*** RECORDS FOR THIS EXERCISE ***
-- ==== Sys2Proof/Machine/UnitMem.lean ====
section
/-! DEFINITION. Sys2Proof/Machine/UnitMem.lean: the memory units (R119 to R121, R132, R134, R142 to R151, R323 to R331,
R466). A firing may change memory, placements, FIFOs and buffered stores; replies of global and indexed reads land by
MEMORY_REPLY. -/

namespace Sys2Proof.Machine

/-! ### Where a unit is -/

/-- A unit of a running strand: the graph, the tile, the strand, the block's key and what a firing sees. -/
structure MEnv where
  gid : Word
  t : Fin 192
  k : Fin 8
  key : Nat
  e : UEnv

/-- The graph. -/
def MEnv.run (m : MEnv) (s : State) : Option Run := s.run m.gid

/-- Whose access a unit makes: a user-mode access in the strand's context (R133). -/
def MEnv.agent (m : MEnv) (s : State) : Agent :=
  match s.run m.gid with
  | some r => ⟨dieOf m.t.val, partOf r.part, r.ctx, true⟩
  | none => ⟨dieOf m.t.val, 0, 0#16, true⟩

/-- The identifier of a unit's first copy, which stands for its port (R144). -/
def MEnv.uid (m : MEnv) : Word := collarId m.t.val (bwPhys (m.e.image.bind m.e.u))

/-- The identifier of a copy of the unit: a record names the copy that made the access (R144, R304). -/
def MEnv.copyUid (m : MEnv) (copy : Nat) : Word :=
  collarId m.t.val (((m.e.image.places m.e.u).getD []).getD copy (bwPhys (m.e.image.bind m.e.u)))

/-- The memory tile that the unit's side faces (R7, R9). -/
def MEnv.mtile (m : MEnv) : Option Nat := facing m.t.val (bwPhys (m.e.image.bind m.e.u) / 256)

/-- The placement that serves the unit (R476). -/
def MEnv.isPlace (m : MEnv) (p : Place) : Bool :=
  p.tile == m.t.val && p.strand == m.e.strand && p.block == m.key && p.unit == m.e.u

/-- The placement, from the graph. -/
def MEnv.place (m : MEnv) (s : State) : Option Place := (s.run m.gid).bind (fun r => r.places.find? m.isPlace)

/-- The state with the unit's placement changed. -/
def MEnv.modPlace (m : MEnv) (s : State) (f : Place → Place) : State :=
  s.modRun m.gid (fun r => { r with places := r.places.map (fun p => if m.isPlace p then f p else p) })

/-- The byte in a memory tile's scratchpad of a window word; none without a window. -/
def State.windowByte (s : State) (g : Word) (mt word : Nat) : Nat :=
  match s.window g mt with
  | some w => w.base + 4 * word
  | none => 4 * word

/-- A window word. -/
def State.windowWord (s : State) (g : Word) (mt word : Nat) : Word :=
  BitVec.ofNat 32 (leNat (s.padBytes mt (s.windowByte g mt word) 4))

/-- The origin of an error tag raised by a copy of a unit that read words at an address (R376 to R378). -/
def MEnv.origin (m : MEnv) (st : UnitSt) (copy : Nat) (scratch : Bool) (address words : Nat) (record : Word) : Origin :=
  { tile := m.t.val, strand := m.e.strand, key := m.key, unit := m.e.u, uid := m.copyUid copy, seq := st.seq, round := st.round
    scratch := scratch, mtile := (m.mtile).getD 0, address := address, words := words, record := record
    tokenLocal := m.e.image.repairable m.e.u }

/-- The retries of a source and sequence number in a round: re-injections and re-runs (R379, R383). -/
def RoundInfo.retriesOf (i : RoundInfo) (strand unit seq : Nat) : Nat :=
  i.retried.countP (fun x => x.1 == strand && x.2.1 == unit && x.2.2.1 == seq)

/-- An uncorrectable error read by a copy of a unit: the record of kind 0x05 (R331, R374, R383), with its index. -/
def MEnv.logRead (m : MEnv) (s : State) (st : UnitSt) (copy : Nat) (er : MemErr) : Word × State :=
  match s.run m.gid with
  | none => (0#32, s)
  | some r =>
    let (syndrome, s1) := s.errSyndrome er
    s1.logError (partOf r.part)
      { kind := 5, action := if m.e.image.repairable m.e.u then 2 else 3, graph := r.gid, unit := m.copyUid copy, ctx := r.ctx
        round := BitVec.ofNat 32 st.round, timestamp := r.timestamp st.round, stream := BitVec.ofNat 32 (m.e.strand * 65536 + m.e.u)
        seq := BitVec.ofNat 32 st.seq, address := er.address, syndrome := syndrome
        retry := (r.round st.round).retriesOf m.e.strand m.e.u st.seq }

/-- A page-fault request of a copy of the unit (R134, R135, R144): its tag. -/
def MEnv.fault (m : MEnv) (s : State) (copy va access : Nat) : Word × State :=
  let a := m.agent s
  s.pageFault a.part va a.ctx access (m.copyUid copy) m.gid

/-! ### Replies (R303) -/

/-- How many items a unit's gated input takes: the declared slots of its consumer, and at least one transfer. -/
def replyRoom (e : UEnv) : Nat := max (consSlots (uCons e.w 0)) (if uOp e.w = 0xA3 then 32 else 2)

/-- A unit's outputs of one firing moved to its gated input; they leave in order, so none moves while a request is
outstanding. -/
def UnitSt.toReply (st : UnitSt) : UnitSt :=
  { st with reply := st.reply ++ (st.out.filter (fun x => x.1 == 0)).map (fun x => x.2), out := [] }

/-- Whether a unit may fire into its gated input now. -/
def UnitSt.mayReply (st : UnitSt) (e : UEnv) : Bool := st.requests.isEmpty && st.reply.length < replyRoom e

/-! ### Buffered stores (R142 to R151) -/

/-- The line of a buffered store: its space and 64-byte line. -/
def BufStore.line (b : BufStore) : Bool × Nat := (b.scratch, b.address / 64)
*** End of RECORDS FOR THIS EXERCISE ***
● ACTIVITY
Every line of the data is to be printed again exactly.

● TASK SOLUTION
-- ==== Sys2Proof/Machine/UnitMem.lean ====
section
/-! DEFINITION. Sys2Proof/Machine/UnitMem.lean: the memory units (R119 to R121, R132, R134, R142 to R151, R323 to R331,
R466). A firing may change memory, placements, FIFOs and buffered stores; replies of global and indexed reads land by
MEMORY_REPLY. -/

namespace Sys2Proof.Machine

/-! ### Where a unit is -/

/-- A unit of a running strand: the graph, the tile, the strand, the block's key and what a firing sees. -/
structure MEnv where
  gid : Word
  t : Fin 192
  k : Fin 8
  key : Nat
  e : UEnv

/-- The graph. -/
def MEnv.run (m : MEnv) (s : State) : Option Run := s.run m.gid

/-- Whose access a unit makes: a user-mode access in the strand's context (R133). -/
def MEnv.agent (m : MEnv) (s : State) : Agent :=
  match s.run m.gid with
  | some r => ⟨dieOf m.t.val, partOf r.part, r.ctx, true⟩
  | none => ⟨dieOf m.t.val, 0, 0#16, true⟩

/-- The identifier of a unit's first copy, which stands for its port (R144). -/
def MEnv.uid (m : MEnv) : Word := collarId m.t.val (bwPhys (m.e.image.bind m.e.u))

/-- The identifier of a copy of the unit: a record names the copy that made the access (R144, R304). -/
def MEnv.copyUid (m : MEnv) (copy : Nat) : Word :=
  collarId m.t.val (((m.e.image.places m.e.u).getD []).getD copy (bwPhys (m.e.image.bind m.e.u)))

/-- The memory tile that the unit's side faces (R7, R9). -/
def MEnv.mtile (m : MEnv) : Option Nat := facing m.t.val (bwPhys (m.e.image.bind m.e.u) / 256)

/-- The placement that serves the unit (R476). -/
def MEnv.isPlace (m : MEnv) (p : Place) : Bool :=
  p.tile == m.t.val && p.strand == m.e.strand && p.block == m.key && p.unit == m.e.u

/-- The placement, from the graph. -/
def MEnv.place (m : MEnv) (s : State) : Option Place := (s.run m.gid).bind (fun r => r.places.find? m.isPlace)

/-- The state with the unit's placement changed. -/
def MEnv.modPlace (m : MEnv) (s : State) (f : Place → Place) : State :=
  s.modRun m.gid (fun r => { r with places := r.places.map (fun p => if m.isPlace p then f p else p) })

/-- The byte in a memory tile's scratchpad of a window word; none without a window. -/
def State.windowByte (s : State) (g : Word) (mt word : Nat) : Nat :=
  match s.window g mt with
  | some w => w.base + 4 * word
  | none => 4 * word

/-- A window word. -/
def State.windowWord (s : State) (g : Word) (mt word : Nat) : Word :=
  BitVec.ofNat 32 (leNat (s.padBytes mt (s.windowByte g mt word) 4))

/-- The origin of an error tag raised by a copy of a unit that read words at an address (R376 to R378). -/
def MEnv.origin (m : MEnv) (st : UnitSt) (copy : Nat) (scratch : Bool) (address words : Nat) (record : Word) : Origin :=
  { tile := m.t.val, strand := m.e.strand, key := m.key, unit := m.e.u, uid := m.copyUid copy, seq := st.seq, round := st.round
    scratch := scratch, mtile := (m.mtile).getD 0, address := address, words := words, record := record
    tokenLocal := m.e.image.repairable m.e.u }

/-- The retries of a source and sequence number in a round: re-injections and re-runs (R379, R383). -/
def RoundInfo.retriesOf (i : RoundInfo) (strand unit seq : Nat) : Nat :=
  i.retried.countP (fun x => x.1 == strand && x.2.1 == unit && x.2.2.1 == seq)

/-- An uncorrectable error read by a copy of a unit: the record of kind 0x05 (R331, R374, R383), with its index. -/
def MEnv.logRead (m : MEnv) (s : State) (st : UnitSt) (copy : Nat) (er : MemErr) : Word × State :=
  match s.run m.gid with
  | none => (0#32, s)
  | some r =>
    let (syndrome, s1) := s.errSyndrome er
    s1.logError (partOf r.part)
      { kind := 5, action := if m.e.image.repairable m.e.u then 2 else 3, graph := r.gid, unit := m.copyUid copy, ctx := r.ctx
        round := BitVec.ofNat 32 st.round, timestamp := r.timestamp st.round, stream := BitVec.ofNat 32 (m.e.strand * 65536 + m.e.u)
        seq := BitVec.ofNat 32 st.seq, address := er.address, syndrome := syndrome
        retry := (r.round st.round).retriesOf m.e.strand m.e.u st.seq }

/-- A page-fault request of a copy of the unit (R134, R135, R144): its tag. -/
def MEnv.fault (m : MEnv) (s : State) (copy va access : Nat) : Word × State :=
  let a := m.agent s
  s.pageFault a.part va a.ctx access (m.copyUid copy) m.gid

/-! ### Replies (R303) -/

/-- How many items a unit's gated input takes: the declared slots of its consumer, and at least one transfer. -/
def replyRoom (e : UEnv) : Nat := max (consSlots (uCons e.w 0)) (if uOp e.w = 0xA3 then 32 else 2)

/-- A unit's outputs of one firing moved to its gated input; they leave in order, so none moves while a request is
outstanding. -/
def UnitSt.toReply (st : UnitSt) : UnitSt :=
  { st with reply := st.reply ++ (st.out.filter (fun x => x.1 == 0)).map (fun x => x.2), out := [] }

/-- Whether a unit may fire into its gated input now. -/
def UnitSt.mayReply (st : UnitSt) (e : UEnv) : Bool := st.requests.isEmpty && st.reply.length < replyRoom e

/-! ### Buffered stores (R142 to R151) -/

/-- The line of a buffered store: its space and 64-byte line. -/
def BufStore.line (b : BufStore) : Bool × Nat := (b.scratch, b.address / 64)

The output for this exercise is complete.